DATA SECTION.
-- ==== Sys2Proof/Laws/KeepsScoop.lean ====
section
/-!
SUPPORT. What the operations of Machine/Scoop.lean and its commands leave alone: none touches the queue of commands, and each keeps the
canonical form of memory and of the register files.
-/

namespace Sys2Proof.Machine

theorem State.setTbl_keeps (s : State) (t : Nat) (x : TblSt) {s₀ : State} (hk : Keeps s₀ s) : Keeps s₀ (State.setTbl s t x) := by
  unfold State.setTbl
  with_reducible
    repeat' first
      | assumption | apply Keeps.upd

theorem State.scpResult_keeps (s : State) (r : Nat) {s₀ : State} (hk : Keeps s₀ s) : Keeps s₀ (State.scpResult s r) := by
  unfold State.scpResult
  with_reducible
    repeat' first
      | assumption | apply State.setFld_keeps | apply State.setFlag_keeps

theorem State.invalidateVA_keeps (s : State) (c : Nat) (va : Nat) (n : Nat) {s₀ : State} (hk : Keeps s₀ s) : Keeps s₀
    (State.invalidateVA s c va n) := by
  unfold State.invalidateVA
  with_reducible
    repeat' first
      | assumption | intro _ | apply Keeps.ite | apply Keeps1.fst | apply Keeps1.ite | split | apply Keeps.upd
      | apply Keeps1.mk | dsimp only

theorem State.scpDefine_keeps (s : State) (t : Nat) (part : Nat) (env : Env) {s₀ : State} (hk : Keeps s₀ s) : Keeps s₀
    (State.scpDefine s t part env) := by
  unfold State.scpDefine
  with_reducible
    repeat' first
      | assumption | intro _ | apply State.setFld_keeps | apply State.setFlag_keeps | apply State.peek_keeps
      | apply State.setTbl_keeps | apply State.scpResult_keeps | apply Keeps.ite | refine Keeps1.get ?_ (by assumption)
      | apply Keeps1.fst | apply Keeps1.ite | split | apply Keeps.upd | apply Keeps1.mk | dsimp only

theorem State.scpFlip_keeps (s : State) (t : Nat) (part : Nat) (inv : Bool) {s₀ : State} (hk : Keeps s₀ s) : Keeps s₀
    (State.scpFlip s t part inv) := by
  unfold State.scpFlip
  with_reducible
    repeat' first
      | assumption | intro _ | apply State.setFld_keeps | apply State.setFlag_keeps | apply State.wrap_keeps
      | apply State.evictReps_keeps | apply State.scpResult_keeps | apply State.invalidateVA_keeps | apply Keeps.ite

theorem State.freeTable_keeps (s : State) (t : Nat) {s₀ : State} (hk : Keeps s₀ s) : Keeps s₀ (State.freeTable s t) := by
  unfold State.freeTable
  with_reducible
    repeat' first
      | assumption | apply State.setFld_keeps | apply State.setTbl_keeps

theorem State.scpRetire_keeps (s : State) (t : Nat) (part : Nat) {s₀ : State} (hk : Keeps s₀ s) : Keeps s₀ (State.scpRetire s
    t part) := by
  unfold State.scpRetire
  with_reducible
    repeat' first
      | assumption | intro _ | apply State.setFlag_keeps | apply State.evictReps_keeps | apply State.scpResult_keeps
      | apply State.freeTable_keeps | apply Keeps.ite

theorem State.scpCmd_keeps (s : State) (op : Nat) (t : Nat) (part : Nat) (inv : Bool) (env : Env) {s₀ : State} (hk : Keeps s₀
    s) : Keeps1 s₀ (State.scpCmd s op t part inv env) := by
  unfold State.scpCmd
  with_reducible
    repeat' first
      | assumption | intro _ | apply State.scpResult_keeps | apply State.scpDefine_keeps | apply State.scpFlip_keeps
      | apply State.scpRetire_keeps | apply Keeps1.ite | split | apply Keeps1.mk | dsimp only

theorem execDefine_keeps (src : Source) (t : Nat) (part : Nat) (env : Env) (s : State) {s₀ : State} (hk : Keeps s₀ s) :
    KeepsO s₀ (execDefine src t part env s) := by
  unfold execDefine
  with_reducible
    repeat' first
      | assumption | intro _ | apply State.clocked_keeps | apply run_keeps | apply State.guarded_keeps
      | apply State.scpCmd_keeps | apply KeepsO.next | apply KeepsO.ite | apply Keeps.ite
      | refine Keeps1.get ?_ (by assumption) | apply Keeps1.fst | apply Keeps1.ite | apply Keeps1.mk | split | dsimp only

theorem execFlip_keeps (src : Source) (t : Nat) (part : Nat) (inv : Bool) (s : State) {s₀ : State} (hk : Keeps s₀ s) :
    KeepsO s₀ (execFlip src t part inv s) := by
  unfold execFlip
  with_reducible
    repeat' first
      | assumption | intro _ | apply State.clocked_keeps | apply run_keeps | apply State.guarded_keeps
      | apply State.scpCmd_keeps | apply KeepsO.next | apply KeepsO.ite | apply Keeps.ite
      | refine Keeps1.get ?_ (by assumption) | apply Keeps1.fst | apply Keeps1.ite | apply Keeps1.mk | split | dsimp only

theorem execRetire_keeps (src : Source) (t : Nat) (part : Nat) (s : State) {s₀ : State} (hk : Keeps s₀ s) : KeepsO s₀
    (execRetire src t part s) := by
  unfold execRetire
  with_reducible
    repeat' first
      | assumption | intro _ | apply State.clocked_keeps | apply run_keeps | apply State.guarded_keeps
      | apply State.scpCmd_keeps | apply KeepsO.next | apply KeepsO.ite | apply Keeps.ite
      | refine Keeps1.get ?_ (by assumption) | apply Keeps1.fst | apply Keeps1.ite | apply Keeps1.mk | split | dsimp only

theorem execScpCmdReservedOp_keeps (src : Source) (op : Nat) (s : State) {s₀ : State} (hk : Keeps s₀ s) : KeepsO s₀
    (execScpCmdReservedOp src op s) := by
  unfold execScpCmdReservedOp
  with_reducible
    repeat' first
      | assumption | intro _ | apply State.clocked_keeps | apply run_keeps | apply State.guarded_keeps
      | apply State.scpCmd_keeps | apply KeepsO.next | apply KeepsO.ite | apply Keeps.ite
      | refine Keeps1.get ?_ (by assumption) | apply Keeps1.fst | apply Keeps1.ite | apply Keeps1.mk | split | dsimp only

theorem execTableOldDrained_keeps (t : Nat) (s : State) {s₀ : State} (hk : Keeps s₀ s) : KeepsO s₀ (execTableOldDrained t s)
    := by
  unfold execTableOldDrained
  with_reducible
    repeat' first
      | assumption | intro _ | apply State.clocked_keeps | apply run_keeps | apply State.setFlag_keeps
      | apply State.freeTable_keeps | apply KeepsO.next | apply KeepsO.ite | apply Keeps.ite | split | dsimp only

theorem State.syncScoop_keeps (s : State) (g : Nat) {s₀ : State} (hk : Keeps s₀ s) : Keeps s₀ (State.syncScoop s g) := by
  unfold State.syncScoop
  with_reducible
    repeat' first
      | assumption | intro _ | apply run_keeps | apply State.setFld_keeps | apply Keeps.ite | split | dsimp only

theorem State.installBegin_keeps (s : State) (h : Nat) (i : Nat) (tbl : Nat) (part : Nat) (gpa : Nat) (len : Nat) (stampGpa
    : Nat) (exts : List (Nat × Nat)) {s₀ : State} (hk : Keeps s₀ s) : Keeps s₀ (State.installBegin s h i tbl part gpa len
    stampGpa exts) := by
  unfold State.installBegin
  with_reducible
    repeat' first
      | assumption | intro _ | apply State.request_keeps | apply State.install_keeps | apply State.homeStart_keeps
      | apply Keeps.ite | split | apply Keeps.upd | dsimp only

theorem State.hotInstall_keeps (s : State) (h : Nat) (tbl : Nat) (part : Nat) (gpa : Nat) (len : Nat) (stampGpa : Nat) (exts
    : List (Nat × Nat)) {s₀ : State} (hk : Keeps s₀ s) : Keeps s₀ (State.hotInstall s h tbl part gpa len stampGpa exts) :=
    by
  unfold State.hotInstall
  with_reducible
    repeat' first
      | assumption | intro _ | apply State.killRep_keeps | apply State.installBegin_keeps | apply Keeps.foldl
      | apply Keeps.ite | apply Keeps1.fst | apply Keeps1.ite | split | apply Keeps1.mk | dsimp only

theorem State.countHot_keeps (s : State) (h : Nat) (tbl : Nat) (part : Nat) (gpa : Nat) (len : Nat) (stampGpa : Nat) (exts :
    List (Nat × Nat)) {s₀ : State} (hk : Keeps s₀ s) : Keeps s₀ (State.countHot s h tbl part gpa len stampGpa exts) := by
  unfold State.countHot
  with_reducible
    repeat' first
      | assumption | intro _ | apply State.hotInstall_keeps | apply Keeps.ite | apply Keeps1.fst | apply Keeps1.ite | split
      | apply Keeps.upd | apply Keeps1.mk | dsimp only

theorem execReplicaInstallDone_keeps (h : Nat) (i : Nat) (s : State) {s₀ : State} (hk : Keeps s₀ s) : KeepsO s₀
    (execReplicaInstallDone h i s) := by
  unfold execReplicaInstallDone
  with_reducible
    repeat' first
      | assumption | intro _ | apply State.clocked_keeps | apply run_keeps | apply State.bump_keeps
      | apply State.wrap_keeps | apply State.writeMem_keeps | apply State.takeFails_keeps | apply State.install_keeps
      | apply State.setRep_keeps | apply State.freeRep_keeps | apply KeepsO.next | apply KeepsO.ite | apply Keeps.ite
      | refine Keeps1.get ?_ (by assumption) | apply Keeps1.fst | apply Keeps1.ite | apply Keeps1.mk | split
      | apply Keeps.upd | dsimp only

theorem execHotCountDecay_keeps (h : Half) (s : State) {s₀ : State} (hk : Keeps s₀ s) : KeepsO s₀ (execHotCountDecay h s) :=
    by
  unfold execHotCountDecay
  with_reducible
    repeat' first
      | assumption | intro _ | apply State.clocked_keeps | apply KeepsO.next | apply KeepsO.ite | apply Keeps.ite
      | apply Keeps1.fst | apply Keeps1.ite | apply Keeps1.mk | split | apply Keeps.upd | dsimp only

ASSIGNED TASK. Start at the first line of the material. Reproduce every line exactly, ending with the line that holds "namespace Sys2Proof.Machine".

THE COMPLETED TASK.
-- ==== Sys2Proof/Laws/KeepsScoop.lean ====
section
/-!
SUPPORT. What the operations of Machine/Scoop.lean and its commands leave alone: none touches the queue of commands, and each keeps the
canonical form of memory and of the register files.
-/

namespace Sys2Proof.Machine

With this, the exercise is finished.